[Work order]: Transcribe the records below exactly, from their first line through the line containing "def canKeepOut (c". Omit every line after it.

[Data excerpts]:
* * *
/-- The sequencer resumes after the barrier of a restart point; at the armed point it holds, so that the replacement is applied
(R116, Table 3.19). -/
def resumeAt (r : RestartRec) (s0 : State) : State :=
  let s := resumeArm r.id (overflowClear { s0 with beam := s0.beam.map fun q => { q with seen := [] } })
  let s1 := { s with ctl := { banksResume s.sq.resumeEpoch (dropPhase s.ctl) with phase := 1, newEntry := false } }
  let s2 := onUnit s1.sq.active (fun q => { q with
    lc := Vector.replicate 8 0, stack := [], v := Vector.replicate 16 0, pc := BitVec.ofNat 16 (r.index + 1) }) s1
  let s3 := noticeAll 5 (mirrorNow (writeV15 s2))
  if (s3.ctl.arm.map (·.id)) = some r.id then enterHeld r.id s3 else s3

/-- A write of SQ_RESUME (R117). With go and release both set the command code reported is open. -/
def resumeWrite (v : Word) (s : State) : State :=
  let id := BitVec.ofNat 16 (fld v 15 0)
  if bit v 31 ∧ bit v 30 then
    sqResult (if Config.freeChoice s.fresh then 0x10 else 0x11) 3 { s with fresh := s.fresh + 1 }
  else if bit v 31 then
    (if goRefused s id then sqResult 0x10 3 s
     else match restartById s id with
       | some r => sqResult 0x10 1 (resumeAt r s)
       | none => s)
  else if bit v 30 then
    (if s.ctl.phase ≠ 6 ∨ s.img.copying = true ∨ applyReady s = true ∨ partHeld s = true then sqResult 0x11 3 s
     else sqResult 0x11 1 (penumbraCheck (holdEnds s)))
  else s

/-- SQ_RESUME_GO. -/
def execSqResumeGo (v : Word) (s : State) : Host.Outcome State Fault Refusal := regRow 0x9002C v (resumeWrite v) s

/-- SQ_RESUME_RELEASE. -/
def execSqResumeRelease (v : Word) (s : State) : Host.Outcome State Fault Refusal := regRow 0x9002C v (resumeWrite v) s

/-! ### SQ_CMD (R129) -/

/-- The unit other than the active one; without an active unit, the one that satisfies `p`. -/
def cmdUnit (s : State) (p : UnitState → Bool) : Option (Fin 2) :=
  [standby s, s.sq.active].find? fun u => (s.sq.unit[u]).state != .active && p (s.sq.unit[u]).state

/-- A unit that can be kept out: a standby in sync or stale, failed, in self-test or resyncing. -/
def canKeepOut (c : UnitState) : Bool := c != .active && c != .keptOut

/-- A unit is kept out by command. During a takeover it leaves no unit to take over, and the job ends as with no standby in sync (R125, log
entry 125). -/
def keepOut (u : Fin 2) (s : State) : State :=
  let s1 := eventBit clsCorrected blkSQ 0 9 (setUnit u .keptOut s)
  match s.sq.fence with
  | some f => if (s.sq.unit[u]).state = .inSync then failedUnit f.failed (failEnds s1) else s1
  | none => sealAlone s1

/-- What an allowed command does, none when it is refused (R129, Table 4.9). -/
def sqEffect (code : Nat) (s : State) : Option State :=
  if code = 1 then
    (if (actUnit s).state = .active ∧ inSync s = true then some (declareFailed s.sq.active 5 true s) else none)
  else if code = 2 then (cmdUnit s (· == .stale)).map fun u => setUnit u .resyncing s
  else if code = 3 then
    (if inSync s && standby s == s.sq.primary then some { s with sq := { s.sq with takebackNow := true } } else none)
  else if code = 4 then (cmdUnit s canKeepOut).map fun u => keepOut u s
  else if code = 5 then (cmdUnit s (· == .keptOut)).map fun u => setUnit u .selfTest s
  else none

/-- A write of SQ_CMD: stale, refused or carried out. -/
def sqCmd (code : Nat) (epoch : BitVec 16) (s : State) : State :=
  if epoch ≠ s.sq.epoch then flag blkSQ 0 8 (sqResult code 2 s)
  else match sqEffect code s with
    | some t => sqResult code 1 t
    | none => sqResult code 3 s

/-- SQ_CMD_FORCE_FAILOVER. -/
def execSqCmdForceFailover (epoch : BitVec 16) (s : State) : Host.Outcome State Fault Refusal := runBar (stopping (sqCmd 1 epoch)) s
/-- SQ_CMD_RESYNC_STANDBY. -/
def execSqCmdResyncStandby (epoch : BitVec 16) (s : State) : Host.Outcome State Fault Refusal := runBar (stopping (sqCmd 2 epoch)) s
/-- SQ_CMD_TAKE_BACK_NOW. -/
def execSqCmdTakeBackNow (epoch : BitVec 16) (s : State) : Host.Outcome State Fault Refusal := runBar (stopping (sqCmd 3 epoch)) s
/-- SQ_CMD_KEEP_STANDBY_OUT. -/
def execSqCmdKeepStandbyOut (epoch : BitVec 16) (s : State) : Host.Outcome State Fault Refusal := runBar (stopping (sqCmd 4 epoch)) s
/-- SQ_CMD_READMIT. -/
def execSqCmdReadmit (epoch : BitVec 16) (s : State) : Host.Outcome State Fault Refusal := runBar (stopping (sqCmd 5 epoch)) s

end Sys2Proof.Machine
end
* * *
[Response area]:
/-- The sequencer resumes after the barrier of a restart point; at the armed point it holds, so that the replacement is applied
(R116, Table 3.19). -/
def resumeAt (r : RestartRec) (s0 : State) : State :=
  let s := resumeArm r.id (overflowClear { s0 with beam := s0.beam.map fun q => { q with seen := [] } })
  let s1 := { s with ctl := { banksResume s.sq.resumeEpoch (dropPhase s.ctl) with phase := 1, newEntry := false } }
  let s2 := onUnit s1.sq.active (fun q => { q with
    lc := Vector.replicate 8 0, stack := [], v := Vector.replicate 16 0, pc := BitVec.ofNat 16 (r.index + 1) }) s1
  let s3 := noticeAll 5 (mirrorNow (writeV15 s2))
  if (s3.ctl.arm.map (·.id)) = some r.id then enterHeld r.id s3 else s3

/-- A write of SQ_RESUME (R117). With go and release both set the command code reported is open. -/
def resumeWrite (v : Word) (s : State) : State :=
  let id := BitVec.ofNat 16 (fld v 15 0)
  if bit v 31 ∧ bit v 30 then
    sqResult (if Config.freeChoice s.fresh then 0x10 else 0x11) 3 { s with fresh := s.fresh + 1 }
  else if bit v 31 then
    (if goRefused s id then sqResult 0x10 3 s
     else match restartById s id with
       | some r => sqResult 0x10 1 (resumeAt r s)
       | none => s)
  else if bit v 30 then
    (if s.ctl.phase ≠ 6 ∨ s.img.copying = true ∨ applyReady s = true ∨ partHeld s = true then sqResult 0x11 3 s
     else sqResult 0x11 1 (penumbraCheck (holdEnds s)))
  else s

/-- SQ_RESUME_GO. -/
def execSqResumeGo (v : Word) (s : State) : Host.Outcome State Fault Refusal := regRow 0x9002C v (resumeWrite v) s

/-- SQ_RESUME_RELEASE. -/
def execSqResumeRelease (v : Word) (s : State) : Host.Outcome State Fault Refusal := regRow 0x9002C v (resumeWrite v) s

/-! ### SQ_CMD (R129) -/

/-- The unit other than the active one; without an active unit, the one that satisfies `p`. -/
def cmdUnit (s : State) (p : UnitState → Bool) : Option (Fin 2) :=
  [standby s, s.sq.active].find? fun u => (s.sq.unit[u]).state != .active && p (s.sq.unit[u]).state

/-- A unit that can be kept out: a standby in sync or stale, failed, in self-test or resyncing. -/
def canKeepOut (c : UnitState) : Bool := c != .active && c != .keptOut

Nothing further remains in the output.